Via Eco-Business, an interesting report on a new Chinese initiative to use technology to monitor their environment:

China will build a comprehensive network to detect pollution of the land, sea and air by 2020, employing satellites, drones and remote sensors to monitor the environment.

The national leadership approved the network plan in July, saying the government will lead the monitoring, share information among departments and regions, and be held accountable if violations are found, the Ministry of Environmental Protection said on Tuesday.

Satellites, a major tool for monitoring air pollution, will receive a boost this year. The ministry said it will accelerate research on two atmospheric environmental monitoring satellites and two satellites with higher resolution than those currently available.

The ministry will improve a remote sensor network, guided by the goals of the 13th Five-Year Plan (2016-20), which is scheduled to be released at the end of this year, according to the ministry’s Environmental Supervision Department.
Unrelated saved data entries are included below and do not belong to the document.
-- ==== Sys2Proof/Laws/KeepsImage.lean ====
section
/-! SUPPORT. The operations of Machine/Image.lean keep what Keeps says. -/

namespace Sys2Proof.Machine

theorem State_imageChecks_keeps {s0 : State} {s : State} {c : Nat} (hs : Keeps s0 s) : Keeps s0 (State.imageChecks s c) := by
  unfold State.imageChecks
  extract_lets x2
  split
  · exact State_toAdmission_keeps hs
  · exact State_toAdmission_keeps hs

theorem execImageChecks_keeps {s0 : State} {ctx : Nat} {s : State} (hs : Keeps s0 s) : OutKeeps s0 (execImageChecks ctx s) := by
  unfold execImageChecks
  refine OutKeeps.whenever ?_ (fun h2 => ?_)
  · exact hs
  · exact State_imageChecks_keeps hs

end Sys2Proof.Machine
end

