-- ==== Sys2Proof/Laws/KeepsAdmit.lean ====
section
/-! SUPPORT. The operations of Machine/Admit.lean keep what Keeps says. -/

namespace Sys2Proof.Machine

theorem State_holdFrames_keeps {s0 : State} {s : State} {c : Nat} {cow : Bool} {fs : List Nat} (hs : Keeps s0 s) :
    Keeps s0 (State.holdFrames s c cow fs) := by
  unfold State.holdFrames
  exact Keeps.mk' hs rfl rfl rfl

theorem State_takeCow_keeps {s0 : State} {s : State} {c : Nat} {d : Memory} (hs : Keeps s0 s) : Keeps s0 (State.takeCow s c d) := by
  unfold State.takeCow
  extract_lets x2
  have h3 : Keeps s0 x2 := by
    unfold x2
    exact State_holdFrames_keeps hs
  clear_value x2
  exact State_holdFrames_keeps h3

theorem State_sendReserves_keeps {s0 : State} {s : State} {c : Nat} {d : Memory} (hs : Keeps s0 s) :
    Keeps s0 (State.sendReserves s c d) := by
  unfold State.sendReserves
  refine Keeps.foldl (fun x2 x3 h4 => ?_) ?_
  · exact State_mgmt_keeps h4
  · exact State_modCtx_keeps hs

theorem State_useReserves_keeps {s0 : State} {s : State} {d : Memory} (hs : Keeps s0 s) : Keeps s0 (State.useReserves s d) := by
  unfold State.useReserves
  extract_lets x2 x3
  exact Keeps.mk' hs rfl rfl rfl

theorem State_refuseJob_keeps {s0 : State} {s : State} {c : Nat} {detail : Nat} (hs : Keeps s0 s) :
    Keeps s0 (State.refuseJob s c detail) := by
  unfold State.refuseJob
  extract_lets x2 x3
  have h4 : Keeps s0 x3 := by
    unfold x3
    exact State_modCtx_keeps hs
  clear_value x3
  split
  · exact State_complete_keeps h4
  · exact h4

theorem State_refreshTdom_keeps {s0 : State} {s : State} {k : Nat} (hs : Keeps s0 s) : Keeps s0 (State.refreshTdom s k) := by
  unfold State.refreshTdom
  extract_lets x2 x3 x4 x5 x6
  split
  · exact State_setTdom_keeps hs
  · exact State_setTdom_keeps hs

theorem State_refreshTdoms_keeps {s0 : State} {s : State} (hs : Keeps s0 s) : Keeps s0 (State.refreshTdoms s) := by
  unfold State.refreshTdoms
  refine Keeps.foldl (fun x2 x3 h4 => ?_) ?_
  · exact State_refreshTdom_keeps h4
  · exact hs

theorem State_refreshEstimates_keeps {s0 : State} {s : State} (hs : Keeps s0 s) : Keeps s0 (State.refreshEstimates s) := by
  unfold State.refreshEstimates
  refine Keeps.foldl (fun x2 x3 h4 => ?_) ?_
  · extract_lets x6 x7
    split
    · exact h4
    · exact State_setCp_keeps h4
  · exact hs

theorem State_powerSet_keeps {s0 : State} {s : State} {n : Nat} (hs : Keeps s0 s) : Keeps s0 (State.powerSet s n) := by
  unfold State.powerSet
  exact State_domTo_keeps (State_domTo_keeps hs)

theorem State_grantSets_keeps {s0 : State} {s : State} {c : Nat} {d : Memory} {groups : List Nat} (hs : Keeps s0 s) :
    Keeps s0 (State.grantSets s c d groups) := by
  unfold State.grantSets
  extract_lets x2 x3
  have h4 : Keeps s0 x3 := by
    unfold x3
    refine Keeps.foldl (fun x5 a7 h6 => ?_) ?_
    · extract_lets x8
      exact State_setTset_keeps (State_powerSet_keeps h6)
    · exact hs
  clear_value x3
  refine Keeps.mkAll ?_ (fun w9 => ?_) (fun w9 => ?_) (fun w9 => ?_) ?_
  · exact h4
  · exact h4.hbm_wf w9
  · refine tilesWf_mvals (fun k v hv => ?_) ?_
    · split
      · exact hv
      · exact hv
    · exact h4.tiles_wf w9
  · exact h4.images_wf w9
  · exact h4.fuses

theorem State_grantPool_keeps {s0 : State} {s : State} {d : Memory} {sets : List Nat} (hs : Keeps s0 s) :
    Keeps s0 (State.grantPool s d sets) := by
  unfold State.grantPool
  split
  · exact hs
  · extract_lets x4 x5 x6
    have h7 : Keeps s0 x4 := by
      unfold x4
      refine Keeps.foldl (fun x8 a10 h9 => ?_) ?_
      · extract_lets x11 x12
        have h13 : Keeps s0 x11 := by
          unfold x11
          exact State_setTset_keeps (State_powerSet_keeps h9)
        clear_value x11
        exact State_setTdom_keeps h13
      · exact hs
    clear_value x4
    exact Keeps.mk' h7 rfl rfl rfl

theorem State_grantHbm_keeps {s0 : State} {s : State} {c : Nat} {d : Memory} (hs : Keeps s0 s) : Keeps s0 (State.grantHbm s c d) := by
  unfold State.grantHbm
  extract_lets x2 x3 x4 x5 x6 x7 x8 x9 x10 x11 x12 x13
  have h14 : Keeps s0 x3 := by
    unfold x3
    exact State_takeCow_keeps hs
  clear_value x3
  have h17 : Keeps s0 x5 := by
    unfold x5
    split
    · exact h14
    · exact State_setPwin_keeps (State_holdFrames_keeps h14)
  clear_value x5
  have h25 : Keeps s0 x8 := by
    unfold x8
    exact State_holdFrames_keeps h17
  clear_value x8
  have h28 : Keeps s0 x13 := by
    unfold x13
    exact Keeps.mk' h25 rfl rfl rfl
  clear_value x13
  exact State_modCtx_keeps h28

theorem State_grantBinds_keeps {s0 : State} {s : State} {c : Nat} {d : Memory} (hs : Keeps s0 s) : Keeps s0 (State.grantBinds s c d) := by
  unfold State.grantBinds
  refine Keeps.foldl (fun x2 x3 h4 => ?_) ?_
  · extract_lets x6 x7
    exact State_tryBind_keeps (State_mgmt_keeps (State_setBinding_keeps h4))
  · exact hs

theorem State_grantClaims_keeps {s0 : State} {s : State} {c : Nat} {d : Memory} (hs : Keeps s0 s) : Keeps s0 (State.grantClaims s c d) := by
  unfold State.grantClaims
  extract_lets x2 x3 x4 x5
  exact Keeps.mk' hs rfl rfl rfl

theorem State_grantTables_keeps {s0 : State} {s : State} {c : Nat} {d : Memory} (hs : Keeps s0 s) : Keeps s0 (State.grantTables s c d) := by
  unfold State.grantTables
  extract_lets x2 x3 x4 x5 x6 x7 x8 x9
  have h10 : Keeps s0 x5 := by
    unfold x5
    refine Keeps.foldl (fun x12 x13 h14 => ?_) ?_
    · exact State_setGroup_keeps h14
    · exact hs
  clear_value x5
  have h18 : Keeps s0 x6 := by
    unfold x6
    refine Keeps.foldl (fun x20 x21 h22 => ?_) ?_
    · exact State_setQueue_keeps h22
    · exact h10
  clear_value x6
  have h26 : Keeps s0 x9 := by
    unfold x9
    exact Keeps.mk' h18 rfl rfl rfl
  clear_value x9
  exact State_modCtx_keeps h26

theorem State_grantPower_keeps {s0 : State} {s : State} {c : Nat} {m : Memory} {d : Memory} (hs : Keeps s0 s) :
    Keeps s0 (State.grantPower s c m d) := by
  unfold State.grantPower
  exact State_setCp_keeps hs

theorem State_admitJob_keeps {s0 : State} {s : State} {c : Nat} (hs : Keeps s0 s) : Keeps s0 (State.admitJob s c) := by
  unfold State.admitJob
  extract_lets x2 x3 x4 x5 x6 x7
  have h8 : Keeps s0 x5 := by
    unfold x5
    exact State_modCtx_keeps (State_grantTables_keeps hs)
  clear_value x5
  have h12 : Keeps s0 x6 := by
    unfold x6
    exact State_grantPower_keeps h8
  clear_value x6
  have h15 : Keeps s0 x7 := by
    unfold x7
    exact State_grantPool_keeps (State_grantSets_keeps h12)
  clear_value x7
  exact State_grantBinds_keeps (State_stateEvent_keeps (State_refreshEstimates_keeps (State_refreshTdoms_keeps (State_grantClaims_keeps (State_grantHbm_keeps h15)))))

end Sys2Proof.Machine
end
Remote monitoring has played a bigger role in locating pollution sources. Drones helped authorities locate polluted areas in the Tengger Desert in northern China and identify scattered summer straw burnings.

Hebei province, which has a serious air pollution problem, has cooperated with the ministry’s Satellite Environment Center to conduct monitoring from satellites and monitoring stations since January last year.

“We used the data from the center’s satellites to forecast the movement of smog during the Asia-Pacific Economic Cooperation meetings in November,” Zhang Feng, an engineer in the Environmental Supervision Department of the provincial environmental watchdog, said on Tuesday.

Data collected from monitoring stations helped authorities provide accurate forecasts on hazy days during that period, he said.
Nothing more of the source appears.